If you answer with anything other than a strong “yes,” the future starts to cloud.

In the future, you can count on the fact that this tenant never will pay rent until the 10th, usually will pay on the 15th, and often will wait until the end of the month. After a while, all the tenants know that it is OK to pay in the middle of the month. Everyone is comfortable with the mid-month payments except your lender, who somehow still insists the mortgage payment be paid on the first. The future in this case shows a frustrated owner, angry tenants, and cash flow problems.

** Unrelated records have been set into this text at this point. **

/-! ### AND, OR and XOR -/

/-- A result that clears C and whose bits are `f` leaves those bits in Rx. -/
theorem result_of_bits {i : Instr} {s : State} {x : RegNum} {r : Byte} {f : Nat → Bool}
    (h : exec i s = s.writeResult x r false) (hr : ∀ k, r.getLsbD k = f k) :
    ∃ t, exec i s = .next t ∧ (∀ k, (t.reg x).getLsbD k = f k) ∧ t.flags.c = false ∧ t.flags.DescribeZN (t.reg x) ∧
      s.KeepsRegsBut t [x] ∧ s.KeepsMem t ∧ s.KeepsMode t ∧ t.pc = s.pc + 2#16 := by
  refine ⟨s.afterResult x r false, h, fun k => ?_, rfl, s.afterResult_describeZN_frame x r false⟩
  rw [State.afterResult_reg_same, hr]

/-- The Z flag of an exclusive OR says that the operands are equal (R113). -/
theorem zeroFlag_xor_eq_true_iff (a b : Byte) : zeroFlag (a ^^^ b) = true ↔ a = b := by
  rw [zeroFlag, beq_iff_eq, BitVec.xor_eq_zero_iff]

/-- Settles O42: the three are a `writeResult` that clears C, and the library gives the bits of each operation. -/
theorem bitwiseResults : Obligations.BitwiseResults := by
  intro x y s
  refine ⟨⟨decodesTo_of_opcode_ne rfl rfl (by decide), ?and⟩, ⟨decodesTo_of_opcode_ne rfl rfl (by decide), ?or⟩,
    decodesTo_of_opcode_ne rfl rfl (by decide), ?xor⟩
  case and => exact result_of_bits rfl fun _ => BitVec.getLsbD_and
  case or => exact result_of_bits rfl fun _ => BitVec.getLsbD_or
  case xor =>
    refine ⟨s.afterResult x (s.reg x ^^^ s.reg y) false, rfl, fun k => ?_, zeroFlag_xor_eq_true_iff (s.reg x) (s.reg y), rfl,
      s.afterResult_describeZN_frame x _ false⟩
    rw [State.afterResult_reg_same, BitVec.getLsbD_xor]

/-! ### NOT -/

/-- The complement of a byte is 255 less the byte (R114). -/
theorem byte_not_toNat (a : Byte) : (~~~a).toNat = 255 - a.toNat := BitVec.toNat_not

/-- NOT of `$FF`, and of no other byte, sets Z (R114, conflict C2). -/
theorem zeroFlag_not_eq_true_iff (a : Byte) : zeroFlag (~~~a) = true ↔ a = 0xFF#8 := by
  rw [zeroFlag_eq_true_iff, byte_not_toNat, ← BitVec.toNat_inj]
  have ha := a.isLt
  have hff : (0xFF#8).toNat = 255 := rfl
  omega

/-- N after NOT is the complement of the old bit 7 (R114). -/
theorem negFlag_not_eq_true_iff (a : Byte) : negFlag (~~~a) = true ↔ a.toNat < 128 := by
  rw [negFlag_eq_true_iff, byte_not_toNat]
  omega

/-- NOT is a `writeResult` of the complement, whatever the ignored nibble (R58, R114). -/
theorem exec_not (x : RegNum) (u : Nibble) (s : State) : exec (.not x u) s = .next (s.afterResult x (~~~(s.reg x)) false) := rfl

/-- Settles O43: Rx and the flags are those of the complement, and a second complement undoes the first. -/
theorem complementResult : Obligations.ComplementResult := by
  intro x u v s
  obtain ⟨hzn, hregs, hmem, hmode, hpc⟩ := s.afterResult_describeZN_frame x (~~~(s.reg x)) false
  refine ⟨decodesTo_of_opcode_ne rfl rfl (by decide), _, exec_not x u s, ?number, zeroFlag_not_eq_true_iff (s.reg x),
    negFlag_not_eq_true_iff (s.reg x), rfl, hzn, hregs, hmem, hmode, hpc, _, exec_not x v _, ?twice⟩
  case number => rw [State.afterResult_reg_same, byte_not_toNat]
  case twice => rw [State.afterResult_reg_same, State.afterResult_reg_same, BitVec.not_not]

/-! ### SHL and SHR -/

/-- One bit string before another, as numbers (R3). -/
theorem append_toNat {m n : Nat} (h : BitVec m) (l : BitVec n) : (h ++ l).toNat = 2 ^ n * h.toNat + l.toNat := by
  rw [BitVec.toNat_append, ← Nat.shiftLeft_add_eq_or_of_lt l.isLt, Nat.shiftLeft_eq, Nat.mul_comm]

/-- The bit shifted out and the byte of a left rotate are the nine bits of twice the byte and the bit shifted in (R115). -/
theorem rotateLeftByte_toNat (a : Byte) (c : Bool) :
    256 * (a.getLsbD 7).toNat + (rotateLeftByte a c).toNat = 2 * a.toNat + c.toNat := by
  have hout : (a.getLsbD 7).toNat = a.toNat / 128 % 2 := Nat.toNat_testBit a.toNat 7
  have hkept : (a.extractLsb' 0 7).toNat = a.toNat % 128 := BitVec.extractLsb'_toNat 0 7 a
  have hbyte : (rotateLeftByte a c).toNat = 2 * (a.toNat % 128) + c.toNat := by
    rw [rotateLeftByte, append_toNat, hkept, BitVec.toNat_ofBool, Nat.pow_one]
  omega

/-- The byte and the bit shifted out of a right rotate are the nine bits of the bit shifted in and the byte (R116). -/
theorem rotateRightByte_toNat (a : Byte) (c : Bool) :
    2 * (rotateRightByte a c).toNat + (a.getLsbD 0).toNat = 256 * c.toNat + a.toNat := by
  have hout : (a.getLsbD 0).toNat = a.toNat / 1 % 2 := Nat.toNat_testBit a.toNat 0
  have hkept : (a.extractLsb' 1 7).toNat = a.toNat / 2 % 128 := BitVec.extractLsb'_toNat 1 7 a
  have hbyte : (rotateRightByte a c).toNat = 2 ^ 7 * c.toNat + a.toNat / 2 % 128 := by
    rw [rotateRightByte, append_toNat, hkept, BitVec.toNat_ofBool]
  omega

/-- The bit that a right rotate shifts in is bit 7 of its byte (R116). -/
theorem negFlag_rotateRightByte (a : Byte) (c : Bool) : negFlag (rotateRightByte a c) = c := by
  rw [negFlag, rotateRightByte, BitVec.getLsbD_append]
  simp

/-- Settles O44: both are a `writeResult` whatever the ignored nibble, of the byte and carry of `rotateLeftByte_toNat` and
`rotateRightByte_toNat`. -/
theorem rotateResults : Obligations.RotateResults := by
  intro x u s
  refine ⟨⟨decodesTo_of_opcode_ne rfl rfl (by decide), ?shl⟩, decodesTo_of_opcode_ne rfl rfl (by decide), ?shr⟩
  case shl =>
    refine ⟨s.afterResult x (rotateLeftByte (s.reg x) s.flags.c) ((s.reg x).getLsbD 7), rfl, ?_,
      s.afterResult_describeZN_frame x _ _⟩
    rw [State.afterResult_reg_same]
    exact rotateLeftByte_toNat (s.reg x) s.flags.c
  case shr =>
    refine ⟨s.afterResult x (rotateRightByte (s.reg x) s.flags.c) ((s.reg x).getLsbD 0), rfl, ?_,
      negFlag_rotateRightByte (s.reg x) s.flags.c, s.afterResult_describeZN_frame x _ _⟩
    rw [State.afterResult_reg_same]
    exact rotateRightByte_toNat (s.reg x) s.flags.c

/-! ### TEST -/

/-- A byte has the Z flag exactly when all its eight bits are clear. -/
theorem zeroFlag_eq_true_iff_bits (r : Byte) : zeroFlag r = true ↔ ∀ k, k < 8 → r.getLsbD k = false := by
  rw [zeroFlag, beq_iff_eq]
  constructor
  · rintro rfl k -
    exact BitVec.getLsbD_zero
  · intro hbits
    exact BitVec.eq_of_getLsbD_eq fun k hk => (hbits k hk).trans BitVec.getLsbD_zero.symm

/-- The Z flag of an AND says that no bit is set in both operands (R117). -/
theorem zeroFlag_and_eq_true_iff (a b : Byte) :
    zeroFlag (a &&& b) = true ↔ ∀ k, k < 8 → (a.getLsbD k && b.getLsbD k) = false := by
  simp only [zeroFlag_eq_true_iff_bits, BitVec.getLsbD_and]

/-- Settles O46: TEST writes the flags alone, and `testFlags` keeps C. -/
theorem testResult : Obligations.TestResult := by
  intro x y s
  obtain ⟨hregs, hmem, hmode, hpc⟩ := s.onlyWrites_setFlags (testFlags s.flags (s.reg x &&& s.reg y))
  exact ⟨decodesTo_of_opcode_ne rfl rfl (by decide), _, rfl, zeroFlag_and_eq_true_iff (s.reg x) (s.reg y), BitVec.getLsbD_and,
    rfl, hregs, hmem, hmode, hpc⟩

end Sys2Proof.Machine
end

section
/-! Control flow (spec/44_control_flow.md, 10_state.md R18): jump targets as numbers, the instructions that go on to the next one,
and what a pushed return address leaves. -/

namespace Sys2Proof.Machine

/-! ### The program counter as a number -/

/-- From `s` to `t` the program counter moves by `d` bytes, modulo 65536 (R4, D1). -/
def State.MovesPcBy (s t : State) (d : Int) : Prop := (t.pc.toNat : Int) = (s.pc.toNat + d) % 65536

theorem State.movesPcBy_of_pc_eq_add {s t : State} {k : Nat} (h : t.pc = s.pc + BitVec.ofNat 16 k) : s.MovesPcBy t k := by
  rw [State.MovesPcBy, h, BitVec.toNat_add, BitVec.toNat_ofNat]
  omega

/-- A sign-extended offset, as an address, is the signed offset modulo 65536 (R53). -/
theorem signExtend_toNat (off : Byte) : ((off.signExtend 16).toNat : Int) = off.toInt % 65536 := by
  rw [BitVec.signExtend, BitVec.toNat_ofInt, Int.toNat_of_nonneg (Int.emod_nonneg _ (by decide))]
  rfl

theorem relativeTarget_toNat (a : Addr) (off : Byte) :
    ((relativeTarget a off).toNat : Int) = (a.toNat + 2 + off.toInt) % 65536 := by
  have hoff := signExtend_toNat off
  have htwo : (2#16).toNat = 2 := rfl
  rw [relativeTarget, BitVec.toNat_add, BitVec.toNat_add, htwo]
  omega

Over the years we have adopted a very strict late-fee policy with our tenants. The penalty is 10 percent after the fifth of the month. When taking over the management on new projects, we have been able to reduce the delinquency by as much as 40 percent by actually following through on the late-fee provisions. We always keep the remittance envelopes, which show the postmark date for proof if needed. This diffuses many irate tenants who claim that they sent their checks in on time.

Two years ago, one of our largest clients told us to move the late fee date up to the third of the month. We were concerned that the tenants would not agree to the more stringent deadline, but we have since put this in all leases and are able to get them approved. Tenants are told at a very early stage of the relationship that we take the due date of the rent and the late-fee provision seriously. If the tenants know at the beginning of the lease what your position is, it increases the likelihood of receiving rent on time.

If you want to decrease your collection problems, insist upon a strong late-fee provision and enforce it. The tenants will respect the lease if they know you are enforcing it universally and they have been pre-warned against paying late.

So dust off your crystal ball and turn down the lights. Look inside the globe for all the answers that you will ever need in property management. If no images appear, remember the preceding stories, and be very careful before changing the lease. War stories are often your best warning, so gather your management friends and trade experiences. You will move forward to a more risk-free future.